La plataforma explica en un comunicado que: “las camareras de pisos fijas o fijas discontinuas han sido incorporadas en los expedientes de ERTES por fuerza mayor”, el modelo aplicado por la mayoría de empresas afectadas. Estas trabajadoras tendrán el beneficio de que su prestación por desempleo no contabilice durante este período excepcional.

EL problema llega con aquellas camareras que se encuentran en “eventualidad fraudulenta”, despedidas en el mismo tiempo por el cierre de los establecimientos hoteleros. El problema de este tipo de “contrataciones” que representa el 50% de la plantilla de camareras, según la Plataforma, es que quedarán totalmente excluidas de la contratación para lo que queda de verano.

El coronavirus ha paralizado la actividad hotelera.

La “discriminación” ocurre según la organización “debido a la prolongación de los ERTES ya aprobados por la Autoridad Laboral”. Prevalecerá la necesidad de reenganchar al personal en situación en esta situación temporal, por sobre la contratación del resto de camareras. Las afectadas por no mantener un contrato continuo no han podido cotizar el tiempo necesario para recibir la prestación contributiva.

Esta situación se traslada a otras áreas del turismo, según la Plataforma de Camareras “existe una discriminación, no solo al personal indefinido de su departamento, sino al resto de los profesionales que conforman la plantilla de los hoteles”.

Según la organización denunciante, este tipo de trabajadores se ven abocados a “la solicitud de una subvención no contributiva, que mermará su bienestar familiar, la mayoría monoparentales y en riesgo de exclusión social”. Además, recuerdan que la mayor parte del personal vive en zonas dependientes de la actividad turística, gravemente afectada por el Estado de alarma y la crisis económica derivada de la pandemia.

El defensor pasa la bola

Aunque la solicitud de la Plataforma tiene bases en el derecho internacional, la constitución y la ley del trabajo, la respuesta del Defensor del Pueblo no ha sido satisfactoria. La institución respondió el día 20 de mayo, que: se ha dado traslado de su queja al Ministerio de Trabajo y Economía Social”.

Se trata de una consulta interinstitucional “con la finalidad de que se estudie la situación en que se encuentran estas trabajadoras del sector hotelero y se valore la procedencia de introducir medidas que mejoren su marco de protección frente al desempleo mediante la adopción de las medidas que ese ministerio estime que puedan resultar más adecuadas. Tan pronto como se reciba la información solicitada, se pondrá en su conocimiento”, reza el comunicado.

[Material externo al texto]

-- ==== Sys2Proof/Laws/Packet.lean ====
section
/-! SUPPORT. The packet position by position: what each writing step of 41_highwayhash.md R76 leaves at index `j`. -/

namespace Sys2Proof.Machine

@[simp] theorem zeroPacket_getElem (j : Nat) (h : j < 32) : zeroPacket[j] = 0 := by simp [zeroPacket]

theorem copyBytes_getElem (count dst src : Nat) (bytes : List Byte) (p : Vector Byte 32) (j : Nat) (h : j < 32) :
    (copyBytes count dst src bytes p)[j] =
      if dst ≤ j ∧ j < dst + count then byteAt bytes (src + (j - dst)) else p[j] := by
  induction count with
  | zero =>
    rw [if_neg (by omega)]
    rfl
  | succ k ih =>
    simp only [copyBytes, Vector.getElem_setIfInBounds, ih]
    split
    · next e =>
      subst e
      simp
    · next e =>
      by_cases hj : dst ≤ j ∧ j < dst + k
      · rw [if_pos hj, if_pos (by omega)]
      · rw [if_neg hj, if_neg (by omega)]

theorem scatterBytes_getElem (off mod4 : Nat) (bytes : List Byte) (p : Vector Byte 32) (j : Nat) (h : j < 32) :
    (scatterBytes off mod4 bytes p)[j] =
      if 18 = j then byteAt bytes (off + mod4 - 1)
      else if 17 = j then byteAt bytes (off + mod4 / 2)
      else if 16 = j then byteAt bytes off
      else p[j] := by
  simp only [scatterBytes, Vector.getElem_setIfInBounds]

/-- The three cases of R86, each a sequence of the steps. -/
theorem buildPacket_cases (remainder : Nat) (bytes : List Byte) :
    let p := copyBytes (diff4Of remainder) 0 0 bytes zeroPacket
    (remainder &&& 16 ≠ 0 ∧
      buildPacket remainder bytes = copyBytes 4 28 (diff4Of remainder + mod4Of remainder - 4) bytes p) ∨
    (remainder &&& 16 = 0 ∧ mod4Of remainder ≠ 0 ∧
      buildPacket remainder bytes = scatterBytes (diff4Of remainder) (mod4Of remainder) bytes p) ∨
    (remainder &&& 16 = 0 ∧ mod4Of remainder = 0 ∧ buildPacket remainder bytes = p) := by
  intro p
  by_cases h : remainder &&& 16 = 0
  · by_cases h' : mod4Of remainder = 0
    · exact .inr (.inr ⟨h, h', by simp [buildPacket, h, h', p]⟩)
    · exact .inr (.inl ⟨h, h', by simp [buildPacket, h, h', p]⟩)
  · exact .inl ⟨h, by simp [buildPacket, h, p]⟩

end Sys2Proof.Machine
end

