/-- Settles O53: only a read notes a use of its own, and only a command the uses of its inputs. -/
theorem onlyUsesOfNoValueMark : Obligations.OnlyUsesOfNoValueMark := by
  unfold Obligations.OnlyUsesOfNoValueMark
  intro s t stepped
  have unchanged (same : t.marked = s.marked) {P : Prop} :
      (s.marked = true → t.marked = true) ∧ (t.marked = true → s.marked = true ∨ P) := by
    rw [same]
    exact ⟨id, .inl⟩
  cases stepTaken stepped with
  | idle _ same => exact unchanged (by rw [same])
  | read sel r rest next mapped left =>
    have marked : t.marked = (s.marked || !holdsValue r s) := by rw [left]; rfl
    cases held : holdsValue r s with
    | true => exact unchanged (by simp [marked, held])
    | false => exact ⟨fun _ => by simp [marked, held], fun _ => .inr (.inl ⟨sel, r, congrArg List.head? next, mapped, held⟩)⟩
  | writeData _ _ _ _ left => exact unchanged (by rw [left])
  | writeTlen _ _ _ left => exact unchanged (by rw [left])
  | command w rest next issued =>
    rcases issueCommand_marked_cases issued with same | ⟨i, running, decoded, marked⟩
    · exact unchanged same
    · rw [marked]
      exact ⟨.inl, Or.imp_right fun uses => .inr ⟨w, i, congrArg List.head? next, running, decoded, uses⟩⟩
  | reset _ _ left => exact unchanged (by rw [left]; rfl)

theorem refusingStep_eq_none_of_marked {s : State} (marks : ∀ t, step s = .next t → t.marked = true) :
    refusingStep s = none := by
  rw [Option.eq_none_iff_forall_ne_some]
  intro t refusing
  obtain ⟨stepped, unmarked⟩ := refusingStep_eq_some.1 refusing
  exact absurd ((marks t stepped).symm.trans unmarked) (by decide)

/-- Settles O54: each use of `⊥` marks, a mark stays, and without either the step leaves the state unmarked. -/
theorem refusingStepRefusesUsesOfNoValue : Obligations.RefusingStepRefusesUsesOfNoValue := by
  refine ⟨fun s w rest i next running decoded uses => ?command, fun s sel r rest next mapped unheld => ?read,
    fun s marked => ?marked, fun s t => refusingStep_eq_some.1, fun s t stepped unmarked noRead noUse => ?taken⟩
  case command =>
    refine refusingStep_eq_none_of_marked fun t stepped => ?_
    rw [step_nextIsCommand next, issueCommand_of_decode_ok (s := { s with pending := rest }) running decoded] at stepped
    exact (exec_marked_iff stepped).2 (.inr uses)
  case read =>
    refine refusingStep_eq_none_of_marked fun t stepped => ?_
    obtain rfl := Host.Outcome.next.inj ((step_read_of_not_holdsValue next mapped unheld rfl).symm.trans stepped)
    rfl
  case marked =>
    refine refusingStep_eq_none_of_marked fun t stepped => ?_
    obtain ⟨stays, -⟩ := onlyUsesOfNoValueMark s t stepped
    exact stays marked
  case taken =>
    refine refusingStep_eq_some.2 ⟨stepped, Bool.eq_false_iff.2 fun marked => ?_⟩
    obtain ⟨-, set⟩ := onlyUsesOfNoValueMark s t stepped
    rcases set marked with before | ⟨sel, r, isRead, mapped, unheld⟩ | ⟨w, i, isCommand, running, decoded, uses⟩
    · exact absurd (before.symm.trans unmarked) (by decide)
    · exact absurd ((noRead sel r isRead mapped).symm.trans unheld) (by decide)
    · exact noUse w i isCommand running decoded uses

end Sys2Proof.Proofs
end

section
/-! PROOF. The accesses that have no step, by name (44_host_interface.md R103; log entry 5). -/

namespace Sys2Proof.Proofs
open Sys2Proof Sys2Proof.Machine Sys2Proof.Spec

/-- The `SEL` values of the registers that the host only reads. -/
def ReadOnlySelect (sel : Select) : Prop :=
  (0x22 ≤ sel.toNat ∧ sel.toNat < 0x28) ∨ (0x40 ≤ sel.toNat ∧ sel.toNat < 0x60)
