/-- The merging interval of the oldest corrected error passes: its record can be written. -/
def Dev.flushCorrected (d : Dev) : Dev :=
  match d.corr with
  | [] => d
  | c :: t => match c.part with
    | some p =>
      let close (l : LogEnt) : LogEnt :=
        if l.merging && l.err.kind == c.kind && l.err.addr == c.addr then { l with merging := false } else l
      ({ d with corr := t }.modPart p fun y => { y with elogQ := y.elogQ.map close }).writeLog p
    | none => { d with corr := t }

/-- Poison consumed by an access of a thread: a record of kind 0x07 with the partition's own address (R54). -/
def Dev.logPoison (d : Dev) (part rank slot gva : Nat) : Dev :=
  d.logPart part ⟨0x07, d.dieOf rank, 1, gva, 2, rank, slot, 0, 1⟩

/-- Poison consumed by an agent of the device at a home slice, on memory that no GVA names: a record with the PA (R54). -/
def Dev.logAgentPoison (d : Dev) (part slice pa : Nat) : Dev :=
  d.logPart part ⟨0x07, baseDie slice, 2, pa, 2, 4096 + slice, 15, 0, 1⟩

/-- Poison of a core's local store or tile memory consumed by a thread: the bytes of a stash entry have a GVA, and no address of R58 names any other
(log entry 57). -/
def Dev.logLocalPoison (d : Dev) (part rank slot : Nat) (gva : Option Nat) : Dev := match gva with
  | some g => d.logPoison part rank slot g
  | none => d.logPart part ⟨0x07, d.dieOf rank, 0, 0, 2, rank, slot, 0, 1⟩

/-- A register that fails its parity: a record of kind 0x02 (R54, R59). -/
def Dev.logParity (d : Dev) (part rank slot : Nat) : Dev :=
  d.logPart part ⟨0x02, d.dieOf rank, 0, 0, 1, rank, slot, 0, 1⟩

/-! ### An instruction that stops -/

/-- The instruction of slot `k` of core `r` stops without effect; an error is recorded (R54). A parked one keeps the mark of its first execution
(R194), and one that reads at once waits in the home queue of the line that is held (R175). -/
def Dev.stopAt (d : Dev) (r k : Nat) : Stop → Dev
  | .trap t => d.trap r k t
  | .parity => (d.logParity (d.slot r k).part r k).trap r k ⟨.dataerr, 0⟩
  | .poison lo g => (d.logLocalPoison (d.slot r k).part r k g).trap r k ⟨.dataerr, BitVec.ofNat 64 lo⟩
  | .consumed gva => (d.logPoison (d.slot r k).part r k gva).trap r k ⟨.dataerr, BitVec.ofNat 64 gva⟩
  | .park (.walk gva w e) =>
    (d.askWalk (r / 4) (d.slot r k).part (gva / 65536)).modSlot r k fun s => { s with wait := .walk gva w e, fresh := none }
  | .park (.peek l m) =>
    let d := d.queueAgent r (d.slot r k).part l (.peek k) false
    d.modSlot r k fun s =>
      { s with wait := .peek l m, opMark := some (s.opMark.getD d.accSeq), turns := s.turns.filter (· != l), fresh := none }
  | .park w => d.modSlot r k fun s => { s with wait := w, opMark := some (s.opMark.getD d.accSeq), fresh := none }

end Sys2Proof.Machine
end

El defensor ha prometido una segunda respuesta.

La Plataforma Estatal de Camareras de Pisos recuerda que el trabajo de las “kellys” es fundamental para el funcionamiento de las empresas del sector y que a pesar de ser el tipo de cargo mayoritario en cualquier hotel o alojamiento turístico “es el más vulnerable”. Las condiciones de contratación temporal y recontratación anual, vulneran el derecho a obtener un eventual contrato indefinido y “acentúa la discriminación”.

La solicitud al Defensor es clara, que las prestaciones de este tipo de contrataciones sean contabilizadas y equiparadas a las mismas condiciones que el resto de trabajadores del sector, que también se encuentran en ERTE. La Plataforma se ha propuesto presentar una denuncia masiva de este “fraude” y piden protección al Defensor para no sufrir represalias.